Duro-Aina Adebola, Akindele Abiola, Faleke Oluwatoyin and Bello Eniola

makerfaireafrica.com

Duro-Aina Adebola, Akindele Abiola, Faleke Oluwatoyin and Bello Eniola, four Nigerian girls who are all between the ages of 14 and 15, created a way to use urine as fuel. Using their invention, it's possible to convert 1 liter of urine to six hours of electricity from a generator. Though they're not the first ones to come up with the idea, their creation is notable because it can be used in a practical setting. 

Boyan Slat

Boyan Slat/Facebook

At the age of 19 — a time when most of us were sleeping until 1 p.m. and eating Cheetos in our underwear — Boyan Slat designed a floating structure that can take in 70,000 metric tons of plastic from the Pacific Ocean. Given humankind's unyielding affinity for dumping toxic plastic into the ocean, Slat's creation is much needed. 

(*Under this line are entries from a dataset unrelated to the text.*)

-- ==== Sys2Proof/Machine/Timing.lean ====
section
/-! DEFINITION. The timing generator of an output (R417, R423, R432): when its lines and frames begin on the model's clock, the grid of a genlocked
output and its alignment instants (R420 to R422). -/

namespace Sys2Proof.Machine
open Sys2Proof

/-! ## Lines and frames -/

/-- The period of an output's pixel clock in ns, 0 where it has none. -/
def clockNs (s : State) (o : Nat) : Rat := let f := pixelClock (word s) o; if f ≤ 0 then 0 else 1000000000 / f
/-- The clocks of vertical blanking between a commit tick and the frame start that follows, without blanking adjustment (R168, R417). -/
def blankingClocks (s : State) (o : Nat) : Nat := (vTotal (word s) o - vAct (word s) o) * hTotal (word s) o
/-- The lines of the blanking in progress: its nominal ones and the whole lines of its adjustment (R423). -/
def blankingLines (s : State) (o : Nat) : Nat :=
  (((vTotal (word s) o - vAct (word s) o : Nat) : Int) + (out s o).extra / max 1 (hTotal (word s) o)).toNat
/-- The line in progress is the last of its frame's blanking. -/
def lastLine (s : State) (o : Nat) : Bool := decide (vAct (word s) o ≤ (out s o).line) && decide (vAct (word s) o + blankingLines s o ≤ (out s o).line + 1)
/-- The clocks of the line in progress: the last line of an adjusted blanking is longer (R423). -/
def lineLength (s : State) (o : Nat) : Nat :=
  let h := hTotal (word s) o
  if lastLine s o then h + ((out s o).extra % (max 1 h : Nat)).toNat else h
/-- When the line in progress ends. -/
def lineEnd (s : State) (o : Nat) : Rat := (out s o).lineAt + lineLength s o * clockNs s o
/-- The line in progress has ended. -/
def lineOver (s : State) (o : Nat) : Bool := decide (clockNs s o ≠ 0) && decide (lineEnd s o ≤ s.clk)
/-- The line after the one in progress. -/
def nextLine (s : State) (o : Nat) : Nat := if lastLine s o then 0 else (out s o).line + 1
/-- The commit tick of the frame in progress is due: line OUT_VACT − 1 has ended (R167, R417). -/
def commitDue (s : State) (o : Nat) : Bool := timingRuns (out s o) && decide ((out s o).line + 1 = vAct (word s) o) && lineOver s o
/-- A line boundary is due: that of the line a commit tick began, or that of the next line, other than one that a commit tick begins (R417). -/
def boundaryDue (s : State) (o : Nat) : Option Nat :=
  let x := out s o
  if !timingRuns x then none
  else if x.atLine then some x.line
  else if x.line + 1 ≠ vAct (word s) o ∧ lineOver s o then some (nextLine s o)
  else none
/-- When the frame start after the line in progress comes, as the timing stands. -/
def nextStart (s : State) (o : Nat) : Rat :=
  let x := out s o
  let va := vAct (word s) o
  let h := hTotal (word s) o
  let n : Int := if x.line < va then ((vTotal (word s) o - x.line) * h : Nat) else ((va + (vTotal (word s) o - va) - x.line : Int) * h + x.extra)
  x.lineAt + n * clockNs s o
/-- At a commit tick: when the frame start that follows it would come by the timing alone, and with this blanking's adjustment. -/
def plainStart (s : State) (o : Nat) : Rat := (out s o).lineAt + blankingClocks s o * clockNs s o
def frameStartNs (s : State) (o : Nat) : Rat := plainStart s o + (out s o).extra * clockNs s o

/-! ## The grid of a genlocked output (R421, R422) -/

/-- P is an exact whole multiple of the anchor's period (R421). -/
def gridRelated (s : State) (n : Nat) : Bool :=
  let g := (cand s (outAnchor (word s) n)).nominal
  let p := s.dpll.phase
  decide (g.1 * p.2 % max 1 (g.2 * p.1) = 0)
/-- One instant of the output's grid: one of the frame phase where the grid is related to it, else the φ of its start or realignment. -/
def gridOrigin (s : State) (o : Nat) : Rat := if gridRelated s o then (framePhase s).1 else (out s o).phi
/-- The grid's spacing T_g in ns, 0 before the anchor has had a nominal period. -/
def gridSpacing (s : State) (o : Nat) : Rat := match anchorRate s (outAnchor (word s) o) with | some r => if r ≤ 0 then 0 else 1000000000 / r | none => 0
/-- A start whose frame would begin on an instant of a sequence is due: the first A with A − B at or after `from_` has A − B at this tick. Answers A − B
(R432). Log entry 133 (DEDUCED). -/
def startOn (s : State) (o : Nat) (origin spacing : Rat) (from_ : Nat) : Option Rat :=
  let b := blankingClocks s o * clockNs s o
  let a := nextInstant origin spacing (max (from_ : Rat) ((s.clk : Rat) - 1 + 1 / 1000000) + b)
  if spacing ≤ 0 then none else if a - b ≤ s.clk then some (a - b) else none
/-- The alignment instant of a commit tick and what the output remembers of it: at every m-th commit tick the next alignment instant, n grid instants after
the last; where none is known yet, the first that a frame start of the output comes nearest to. Answers the distance d of R423 where the following frame
start should fall on it. Log entry 133 (DEDUCED). -/
def alignDue (s : State) (o : Nat) : Out × Option Int :=
  let x := out s o
  let c := clockNs s o
  let d (a : Rat) : Int := if c = 0 then 0 else roundRat ((a - plainStart s o) / c)
  match x.ratio with
  | none => ({ x with alignLeft := 0 }, none)
  | some (m, n) =>
    let step := n * gridSpacing s o
    if 1 < x.alignLeft then ({ x with alignLeft := x.alignLeft - 1 }, none)
    else match x.alignLeft, x.alignAt with
      | 1, some a => ({ x with alignAt := some (a + step), alignLeft := m }, some (d (a + step)))
      | _, _ =>
        let frame := (hTotal (word s) o * vTotal (word s) o : Nat) * c
        let a := match x.alignAt with
          | some a => nextInstant a step (plainStart s o - frame / 2)
          | none => nextInstant (gridOrigin s o) (gridSpacing s o) (plainStart s o - frame / 2)
        let k := if frame = 0 then 0 else (roundRat ((a - plainStart s o) / frame)).toNat
        if k = 0 then ({ x with alignAt := some a, alignLeft := m }, some (d a))
        else ({ x with alignAt := some (a - step), alignLeft := k }, none)

end Sys2Proof.Machine
end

Not content with simply creating something to solve the problem, Slat is also concerned with making sure we fix our bad habits. "Although a cleanup will have a profound effect," he said in a news release, "it is just part of the solution."

Malala Yousafazai

Anders Wiklund/AP

The 17-year-old shouldn't need an introduction, but just in case you're unaware: Malala Yousafazai won the Nobel Peace Prize, survived a Taliban attack in which she was shot in the face, has a day named after her courtesy of the United Nations, wrote a memoir and donated $50,000 in prize money to help rebuild schools in Gaza.

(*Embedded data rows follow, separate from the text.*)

-- ==== Sys2Proof/Machine/Throttle.lean ====
section
/-! DEFINITION. Temperature sensors and the throttle levels they give (R529, R533 to R535). -/

namespace Sys2Proof.Machine
open Sys2Proof

/-- Sensor `i`: 0 to 5 in Wing A, 6 to 11 in Wing B, 12 and 13 in the Atrium (R133). -/
def sensor (s : State) (i : Nat) : Sensor := tget {} s.thermal.sensors i
/-- Sets a sensor. -/
def setSensor (s : State) (i : Nat) (x : Sensor) : State := { s with thermal := { s.thermal with sensors := tput {} s.thermal.sensors i x } }
/-- The Wing a sensor lies in, none for the Atrium. -/
def sensorWing (i : Nat) : Option Wing := if i < 6 then some .a else if i < 12 then some .b else none
/-- The sensor's Wing is powered down, off or held out (R522, R531). Log entry 92 (DEDUCED). -/
def sensorOff (s : State) (i : Nat) : Bool := match sensorWing i with
  | some w => decide ((wing s w).role = 0)
  | none => false
/-- The sensors that decide a Wing's throttle level: its own powered ones and the two of the Atrium (R535). -/
def throttleSensors (s : State) (w : Wing) : List Nat :=
  (List.range 14).filter fun i => (decide (sensorWing i = some w) || decide (12 ≤ i)) && !sensorOff s i
/-- The throttle level of a Wing (R535). -/
def throttleLevel (s : State) (w : Wing) : Nat := (throttleSensors s w).foldl (fun m i => max m (sensor s i).thr) 0
/-- The level last reported. -/
def toldLevel (s : State) : Wing → Nat
  | .a => s.thermal.lvlA
  | .b => s.thermal.lvlB
/-- A change of a Wing's throttle level raises event 241 (Table 22-4). The deciding sensor is the first at the new level; where
the level is 0, it is `by_`, whose reading lowered it. Log entry 92 (DEDUCED). -/
def tellThrottle (s : State) (by_ : Nat) (w : Wing) : State :=
  let l := throttleLevel s w
  if l = toldLevel s w then s
  else
    let d := if l = 0 then by_ else ((throttleSensors s w).find? fun i => decide ((sensor s i).thr = l)).getD by_
    let x := sensor s d
    let limit := bits (word s 0 0x22 d 1) 15 8
    let cause := if x.bad then 2 else if x.rising ∧ (x.last.toInt < 16 * (limit : Int)) then 1 else 0
    let s := match w with
      | .a => { s with thermal := { s.thermal with lvlA := l } }
      | .b => { s with thermal := { s.thermal with lvlB := l } }
    raise s 241 (det (wingCode w) (l + 16 * d) cause 0)
/-- A Wing powers down: its sensors lose their references (R533) and count no longer. -/
def coolDown (s : State) (w : Wing) : State :=
  let own := (List.range 12).filter fun i => decide (sensorWing i = some w)
  let s := own.foldl (fun s i => setSensor s i { sensor s i with ref := none }) s
  tellThrottle s (own.headD 0) w

end Sys2Proof.Machine
end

Emer Hickey, Sophie Healy-Thow and Ciara Judge

Youtube

Emer Hickey, Sophie Healy-Thow and Ciara Judge — 16, 17 and 16, respectively — devised a way to solve world hunger by injecting a naturally occurring strain of bacteria into barley and oats. The result? The crop's yield increased by 75%. 

"It has a lot of implications," Hickey said. "By the year 2050 we actually need 50% more food just to feed everyone." Proving that teenage geniuses apparently don't take breathers, Hickey also added, "We're not even finished yet."

Alex from Target may have an army of Internet supporters that rival the Beliebers behind him — not to mention a veritable encyclopedia of media stories detailing his newfound fame — but his flimsily constructed stardom is nothing more than a flash in the pan in the eyes of the restless horde that is the Internet. If the entire Internet is going to fixate on teenagers, it should at least pick ones who are making a difference.